3.3.2. Heuristic Information Fusion and Priority Optimization

To overcome the blind search behavior of the traditional algorithm, the improved version introduces a Euclidean distance-based heuristic function $h\left(n\right)$ and constructs the node priority evaluation function as

$$f\left(n\right)=g\left(n\right)+\lambda ·h\left(n\right)$$

(1)

where $\lambda$ denotes the heuristic weight coefficient. This incorporation of heuristic information guides the search direction and effectively reduces unnecessary node expansions.

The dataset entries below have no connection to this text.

-- ==== Sys2Proof/WellFormed.lean ====
section
/-! DEFINITION. Sys2Proof/WellFormed.lean: which instructions are well formed: every field within its width and every
static rule of R70 to R85 and of the chapters that own the operations kept. The decoder refuses, by the name of the
check, words whose fields fail one of them; R86 charges them as reserved fields. -/
namespace Sys2Proof

/-- The static checks, by name. -/
inductive Check where
  /-- A field wider than the format gives it; no encoded word fails this. -/
  | fieldWidth
  /-- A field the operation does not use is not zero (R72, R118, R137, R149, R156, R195, R196), or `nop` has another bit. -/
  | unusedField
  /-- qp 15 with qn 1 (R71). -/
  | guardNever
  /-- pred 24 to 30, or pneg with pred 31 (R75). -/
  | predicateCode
  /-- A type the operation does not accept (R77). -/
  | typeCode
  /-- A width code or part that is reserved (R76), or a width the operation does not accept. -/
  | widthOrPart
  /-- A source name 1536 to 2039 or 2046 (R59), or above p23 (R78). -/
  | sourceName
  /-- A name that is no destination (R59, R78). -/
  | destinationName
  /-- A condition code 6 or 7 (R73, R138). -/
  | conditionCode
  /-- A rounding mode, pattern, selector or modifier value that is reserved (R139, R143, R149, R150). -/
  | selectorCode
  /-- An index out of its range (R72). -/
  | indexRange
  /-- A count of 0 or above 4,096 (R72). -/
  | countRange
  /-- amo 10 to 15 (R74). -/
  | amoCode
  /-- Scope 6 or 7 (R84), or an empty class mask (R72). -/
  | scopeCode
  /-- DMODE 2 to 7 (R79). -/
  | drainMode
  /-- A swizzle the operation does not accept (R195, R196). -/
  | swizzleCode
  /-- An unassigned system-register number (R56), or `mskset` of index 0 (R86). -/
  | registerNumber
  /-- `pf` outside class 1, or AP in class 0 (R84). -/
  | engineFlag
  /-- A special-function operation in V0 (R78). -/
  | slotRule
  deriving DecidableEq, Repr, Inhabited

/-- The first check of a list that does not hold. -/
def firstFail (l : List (Bool × Check)) : Option Check :=
  match l with
  | [] => none
  | (ok, c) :: t => if ok then firstFail t else some c

/-- A readable cell name (R59). -/
def srcName (n : Nat) : Bool := decide (n ≤ 1535) || decide (2040 ≤ n ∧ n ≤ 2045) || n == 2047

/-- A name a vector result may go to (R59). -/
def dstName (n : Nat) : Bool := decide (n ≤ 1535) || n == 2040 || n == 2047

/-- A name outside the reserved ranges 1536 to 2039 and 2046 (R86). -/
def knownName (n : Nat) : Bool := srcName n

/-- Assigned system-register numbers (R56). -/
def sysNumber (n : Nat) : Bool :=
  decide (n ≤ 0xC) || decide (0x10 ≤ n ∧ n ≤ 0x14) || decide (0x18 ≤ n ∧ n ≤ 0x1A) || n == 0x1C || decide (0x40 ≤ n ∧ n ≤ 0x6F)
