/-- The slot an instruction stands in and the bits of that slot. The steps of other agents have no encoding. -/
def encode (i : Instr) : Option (Slot × Nat) :=
  match i with
  | .selection p c r => some (.h, p * 2 ^ 8 + c * 2 ^ 4 + r)
  | .nopSeq u => some (u.slot, 0)
  | .add u f => opWord u.slot 40 0x1 (putSR f)
  | .sub u f => opWord u.slot 40 0x2 (putSR f)
  | .mul u f => opWord u.slot 40 0x3 (putSR f)
  | .mulh u f => opWord u.slot 40 0x4 (putSR f)
  | .div u f => opWord u.slot 40 0x5 (putSR f)
  | .rem u f => opWord u.slot 40 0x6 (putSR f)
  | .and u f => opWord u.slot 40 0x7 (putSR f)
  | .or u f => opWord u.slot 40 0x8 (putSR f)
  | .xor u f => opWord u.slot 40 0x9 (putSR f)
  | .shl u f => opWord u.slot 40 0xA (putSR f)
  | .shr u f => opWord u.slot 40 0xB (putSR f)
  | .min u f => opWord u.slot 40 0xC (putSR f)
  | .max u f => opWord u.slot 40 0xD (putSR f)
  | .clz u f => opWord u.slot 40 0xE (putSR f)
  | .popc u f => opWord u.slot 40 0xF (putSR f)
  | .sel u f => opWord u.slot 40 0x10 (putSR f)
  | .addsc u f => opWord u.slot 40 0x11 (putSR f)
  | .cmp u f => opWord u.slot 40 0x12 (putSR f)
  | .bfx u f => opWord u.slot 40 0x13 (putSR f)
  | .bfi u f => opWord u.slot 40 0x14 (putSR f)
  | .addi u f => opWord u.slot 40 0x20 (putSI f)
  | .muli u f => opWord u.slot 40 0x21 (putSI f)
  | .andi u f => opWord u.slot 40 0x22 (putSI f)
  | .ori u f => opWord u.slot 40 0x23 (putSI f)
  | .xori u f => opWord u.slot 40 0x24 (putSI f)
  | .shli u f => opWord u.slot 40 0x25 (putSI f)
  | .shri u f => opWord u.slot 40 0x26 (putSI f)
  | .movi u f => opWord u.slot 40 0x27 (putSI f)
  | .movh u f => opWord u.slot 40 0x28 (putSI f)
  | .cmpi u f => opWord u.slot 40 0x29 (putSI f)
  | .qand u f => opWord u.slot 40 0x2C (putSR f)
  | .qor u f => opWord u.slot 40 0x2D (putSR f)
  | .qxor u f => opWord u.slot 40 0x2E (putSR f)
  | .qnot u f => opWord u.slot 40 0x2F (putSR f)
  | .sld u f => opWord u.slot 40 0x30 (putSM f)
  | .sst u f => opWord u.slot 40 0x31 (putSM f)
  | .samo u f => opWord u.slot 40 0x32 (putSA f)
  | .br f => opWord .sb 40 0x40 (putSB f)
  | .call f => opWord .sb 40 0x41 (putSB f)
  | .ret f => opWord .sb 40 0x42 (putSB f)
  | .brx f => opWord .sb 40 0x43 (putSB f)
  | .bagg f => opWord .sb 40 0x44 (putSB f)
  | .loop f => opWord .sb 40 0x45 (putSB f)
  | .loopi f => opWord .sb 40 0x46 (putSY f)
  | .mfs f => opWord .sb 40 0x50 (putSY f)
  | .mts f => opWord .sb 40 0x51 (putSY f)
  | .ftset f => opWord .sb 40 0x52 (putSY f)
  | .mskset f => opWord .sb 40 0x53 (putSY f)
  | .rot f => opWord .sb 40 0x54 (putSY f)
  | .stage f => opWord .sb 40 0x55 (putSY f)
  | .fpclr f => opWord .sb 40 0x56 (putSY f)
  | .dset f => opWord .sb 40 0x57 (putSY f)
  | .trap f => opWord .sb 40 0x58 (putSY f)
  | .brk f => opWord .sb 40 0x5A (putSY f)
  | .eret f => opWord .sb 40 0x59 (putSY f)
  | .done f => opWord .sb 40 0x5B (putSY f)
  | .twait f => opWord .sb 40 0x60 (putSY f)
  | .tstat f => opWord .sb 40 0x61 (putSY f)
  | .rwait f => opWord .sb 40 0x62 (putSY f)
  | .rfree f => opWord .sb 40 0x63 (putSY f)
  | .radv f => opWord .sb 40 0x64 (putSY f)
  | .semw f => opWord .sb 40 0x65 (putSY f)
  | .semsig f => opWord .sb 40 0x66 (putSY f)
  | .bar f => opWord .sb 40 0x67 (putSY f)
  | .fence f => opWord .sb 40 0x68 (putSY f)
  | .rel f => opWord .sb 40 0x69 (putSY f)
  | .acq f => opWord .sb 40 0x6A (putSY f)
  | .launch f => opWord .sb 40 0x6B (putSY f)
  | .trig f => opWord .sb 40 0x6C (putSY f)
  | .evpop f => opWord .sb 40 0x6D (putSY f)
  | .nopV u => some (u.slot, 0)
  | .vadd u f => opWord u.slot 54 0x1 (putV f)
  | .vsub u f => opWord u.slot 54 0x2 (putV f)
  | .vmul u f => opWord u.slot 54 0x3 (putV f)
  | .vmulh u f => opWord u.slot 54 0x4 (putV f)
  | .vmad u f => opWord u.slot 54 0x5 (putV f)
  | .vand u f => opWord u.slot 54 0x6 (putV f)
  | .vor u f => opWord u.slot 54 0x7 (putV f)
  | .vxor u f => opWord u.slot 54 0x8 (putV f)
  | .vshl u f => opWord u.slot 54 0x9 (putV f)
  | .vshr u f => opWord u.slot 54 0xA (putV f)
  | .vsar u f => opWord u.slot 54 0xB (putV f)
  | .vmin u f => opWord u.slot 54 0xC (putV f)
  | .vmax u f => opWord u.slot 54 0xD (putV f)
  | .vabs u f => opWord u.slot 54 0xE (putV f)
  | .vclz u f => opWord u.slot 54 0xF (putV f)
  | .vpopc u f => opWord u.slot 54 0x10 (putV f)
  | .vadds u f => opWord u.slot 54 0x11 (putV f)
  | .vsubs u f => opWord u.slot 54 0x12 (putV f)
  | .vcmp u f => opWord u.slot 54 0x13 (putV f)
  | .vfadd u f => opWord u.slot 54 0x40 (putV f)
  | .vfsub u f => opWord u.slot 54 0x41 (putV f)
  | .vfmul u f => opWord u.slot 54 0x42 (putV f)
  | .vfma u f => opWord u.slot 54 0x43 (putV f)
  | .vfmin u f => opWord u.slot 54 0x44 (putV f)
  | .vfmax u f => opWord u.slot 54 0x45 (putV f)
  | .vfabs u f => opWord u.slot 54 0x46 (putV f)
  | .vfneg u f => opWord u.slot 54 0x47 (putV f)
  | .vfcmp u f => opWord u.slot 54 0x48 (putV f)
  | .vfclass u f => opWord u.slot 54 0x49 (putV f)
  | .vrcp u f => opWord u.slot 54 0x80 (putV f)
  | .vrsq u f => opWord u.slot 54 0x81 (putV f)
  | .vsqrt u f => opWord u.slot 54 0x82 (putV f)
  | .vexp2 u f => opWord u.slot 54 0x83 (putV f)
  | .vlog2 u f => opWord u.slot 54 0x84 (putV f)
  | .vtanh u f => opWord u.slot 54 0x85 (putV f)
  | .vcvt u f => opWord u.slot 54 0xC0 (putV f)
  | .vcvti u f => opWord u.slot 54 0xC1 (putV f)
  | .vcvtf u f => opWord u.slot 54 0xC2 (putV f)
  | .vpack u f => opWord u.slot 54 0xC3 (putV f)
  | .vmxs u f => opWord u.slot 54 0xC4 (putV f)
  | .vunpk u f => opWord u.slot 54 0xC5 (putV f)
  | .vcmpr u f => opWord u.slot 54 0xC6 (putV f)
  | .vmov u f => opWord u.slot 54 0x100 (putV f)
  | .vmovi u f => opWord u.slot 54 0x101 (putV f)
  | .vsel u f => opWord u.slot 54 0x102 (putV f)
  | .vperm u f => opWord u.slot 54 0x103 (putV f)
  | .vshuf u f => opWord u.slot 54 0x104 (putV f)
  | .vbcast u f => opWord u.slot 54 0x105 (putV f)
  | .vred u f => opWord u.slot 54 0x106 (putV f)
  | .vcoord u f => opWord u.slot 54 0x107 (putV f)
  | .pand u f => opWord u.slot 54 0x140 (putV f)
  | .por u f => opWord u.slot 54 0x141 (putV f)
  | .pxor u f => opWord u.slot 54 0x142 (putV f)
  | .pnot u f => opWord u.slot 54 0x143 (putV f)
  | .pset u f => opWord u.slot 54 0x144 (putV f)
  | .pflag u f => opWord u.slot 54 0x145 (putV f)
  | .nopM => some (.m, 0)
  | .mma f => opWord .m 58 0x1 (putM f)
  | .mmas f => opWord .m 58 0x2 (putM f)
  | .mmaz f => opWord .m 58 0x3 (putM f)
  | .aclr f => opWord .m 58 0x4 (putM f)
  | .ald f => opWord .m 58 0x5 (putM f)
  | .ast f => opWord .m 58 0x6 (putM f)
  | .adrn f => opWord .m 58 0x7 (putM f)
  | .ascl f => opWord .m 58 0x8 (putM f)
  | .aadd f => opWord .m 58 0x9 (putM f)
  | .nopX => some (.x, 0)
  | .ldv f => opWord .x 42 0x1 (putX f)
  | .stv f => opWord .x 42 0x2 (putX f)
  | .ldt f => opWord .x 42 0x3 (putX f)
  | .movx f => opWord .x 42 0x4 (putX f)
  | .movxp f => opWord .x 42 0x5 (putX f)
  | .ldsp f => opWord .x 42 0x6 (putX f)
  | .stsp f => opWord .x 42 0x7 (putX f)
  | .gthl f => opWord .x 42 0x8 (putX f)
  | .sctl f => opWord .x 42 0x9 (putX f)
  | .ldb f => opWord .x 42 0xA (putX f)
  | .rbpop => some (.cc, 2 ^ 15)
  | .rotCc => some (.cc, 2 ^ 14)
  | .sshift n => some (.cc, n * 2 ^ 12)
  | .nopLd => some (.ld, 0)
  | .eldw f => opWord .ld 40 0x1 (putEdge f)
  | .eldn f => opWord .ld 40 0x2 (putEdge f)
  | .eldwr f => opWord .ld 40 0x3 (putEdge f)
  | .eldnr f => opWord .ld 40 0x4 (putEdge f)
  | .ews f => opWord .ld 40 0x5 (putEdge f)
  | .ewin f => opWord .ld 40 0x6 (putEdge f)
  | .eldt f => opWord .ld 40 0x7 (putEdge f)
  | .eldb f => opWord .ld 40 0x8 (putEdge f)
  | .nopSt => some (.st, 0)
  | .ests f => opWord .st 40 0x1 (putEdge f)
  | .este f => opWord .st 40 0x2 (putEdge f)
  | .estsr f => opWord .st 40 0x3 (putEdge f)
  | .epop f => opWord .st 40 0x4 (putEdge f)
  | .epopr f => opWord .st 40 0x5 (putEdge f)
  | .estsa f => opWord .st 40 0x6 (putEdge f)
  | .nopE => some (.e, 0)
  | .dqatt f => opWord .e 40 0x1 (putE f)
  | .dqdet f => opWord .e 40 0x2 (putE f)
  | .cpy f => opWord .e 40 0x10 (putE f)
  | .cpy2 f => opWord .e 40 0x11 (putE f)
  | .cpyt f => opWord .e 40 0x12 (putE f)
  | .cpyp f => opWord .e 40 0x13 (putE f)
  | .fill f => opWord .e 40 0x14 (putE f)
  | .wsld f => opWord .e 40 0x15 (putE f)
  | .gth2 f => opWord .e 40 0x16 (putE f)
  | .sct2 f => opWord .e 40 0x17 (putE f)
  | .gthr f => opWord .e 40 0x18 (putE f)
  | .sctr f => opWord .e 40 0x19 (putE f)
  | .idec f => opWord .e 40 0x20 (putE f)
  | .rsc f => opWord .e 40 0x30 (putE f)
  | .agt f => opWord .e 40 0x31 (putE f)
  | .ard f => opWord .e 40 0x32 (putE f)
  | .bcs f => opWord .e 40 0x33 (putE f)
  | .nmadd f => opWord .e 40 0x40 (putE f)
  | .nmamo f => opWord .e 40 0x41 (putE f)
  | .nmgs f => opWord .e 40 0x42 (putE f)
  | .nmdot f => opWord .e 40 0x43 (putE f)
  | .nmopt f => opWord .e 40 0x44 (putE f)
  | .nmfence f => opWord .e 40 0x45 (putE f)
  | .pksel f => opWord .e 40 0x50 (putE f)
  | .pkfwd f => opWord .e 40 0x51 (putE f)
  | .pkbwd f => opWord .e 40 0x52 (putE f)
  | .pkmrg f => opWord .e 40 0x53 (putE f)
  | .vxget f => opWord .e 40 0x60 (putE f)
  | .vxput f => opWord .e 40 0x61 (putE f)
  | .vxadd f => opWord .e 40 0x62 (putE f)
  | .vxinv f => opWord .e 40 0x63 (putE f)
  | .vxtile f => opWord .e 40 0x64 (putE f)
  | .vxpoolInit f => opWord .e 40 0x65 (putE f)
  | .vxpoolAddt f => opWord .e 40 0x65 (putE f)
  | .vxpoolAddn f => opWord .e 40 0x65 (putE f)
  | .bubble _ => none
  | .cellExecute _ _ _ _ => none
  | .edgeSegmentAct _ _ _ _ => none
  | .edgeStorePerform _ _ => none
  | .ringProducerPublish _ _ => none
  | .ringConsumerPublish _ _ => none
  | .aggregateComplete _ => none
  | .randomWordRefill _ => none
  | .weightStoreRefresh _ => none
  | .engineStart _ _ _ => none
  | .engineElementPerform _ => none
  | .engineComplete _ => none
  | .dqDetachComplete _ _ => none
  | .drainRowPopEngine _ => none
  | .collectivePerform _ => none
  | .idecPatchPublish _ => none
  | .pkfwdRingOutput _ => none
  | .nmoptGuardRead _ => none
  | .returnFreeAddPerform _ => none
  | .allocTrapTake _ => none
  | .shootdownAck _ _ => none
  | .contextEndFault _ => none
  | .schedule => none
  | .timeSliceExpire _ => none
  | .blockingQuantumExpire _ => none
  | .preempt _ => none
  | .resume _ => none
  | .systemBarArrival _ => none
  | .systemBarCompletion _ => none
  | .flitReceive _ _ => none
  | .replayRequest _ _ => none
  | .linkAccessTimeout _ => none
  | .remoteAccess _ => none
  | .scrubBurst _ => none
  | .migrationCommit _ => none
  | .invalidationComplete _ => none
  | .driverCopyComplete _ => none
  | .tailWrite _ _ _ _ => none
  | .qdescWrite _ _ _ _ => none
  | .cdescWrite _ _ _ => none
  | .contextCreate _ _ => none
  | .contextEnd _ _ => none
  | .invalidate _ _ _ => none
  | .migrationStart _ _ _ => none
  | .migrationAbort _ _ => none
  | .faultResume _ _ _ => none
  | .faultEndContext _ _ _ => none
  | .debugAttach _ _ _ => none
  | .debugStop _ _ _ => none
  | .debugRelease _ _ => none
  | .partitionWrite _ _ _ _ _ => none
  | .privextWrite _ _ _ _ => none
  | .driverCopyToDevice _ _ => none
  | .driverCopyToHost _ _ => none
  | .fqdropClear _ => none
  | .errlogClear _ => none
  | .claim _ => none
  | .handover _ _ => none
  | .beat _ => none
  | .leaseExpire => none
  | .featgo _ => none
  | .fwgo _ => none
  | .attgo _ => none
  | .attestationComplete => none
  | .pstateOff _ => none
  | .modidWrite _ _ => none
  | .registerWrite _ _ _ => none
  | .portTraining _ _ => none
  | .resetRelease _ => none
  | .powerStateEnter _ => none
  | .powerStateExit => none
  | .powerThrottle => none
  | .overtempStop => none
  | .moduleStop _ => none
  | .powerFallsBack => none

The Euclidean distance heuristic estimates the straight-line distance between node $n(x_n,y_n)$ and the target node $t(x_t,y_t)$, calculated as

$$h\left(n\right)=\sqrt{{(x_n-x_t)}^2+{(y_n-y_t)}^2}$$

(2)

This function satisfies the admissibility condition, i.e., $h\left(n\right)\le h^{*}\left(n\right)$, where $h^{*}\left(n\right)$ is the actual minimal cost from node n to the target, thus ensuring that the algorithm still produces a globally optimal path. Compared with the Manhattan distance (which is suitable for grids allowing only horizontal and vertical moves), the Euclidean distance better reflects the omnidirectional motion characteristics of basketball robots, providing a more accurate estimation of the actual distance to the target and reducing invalid searches caused by heuristic errors.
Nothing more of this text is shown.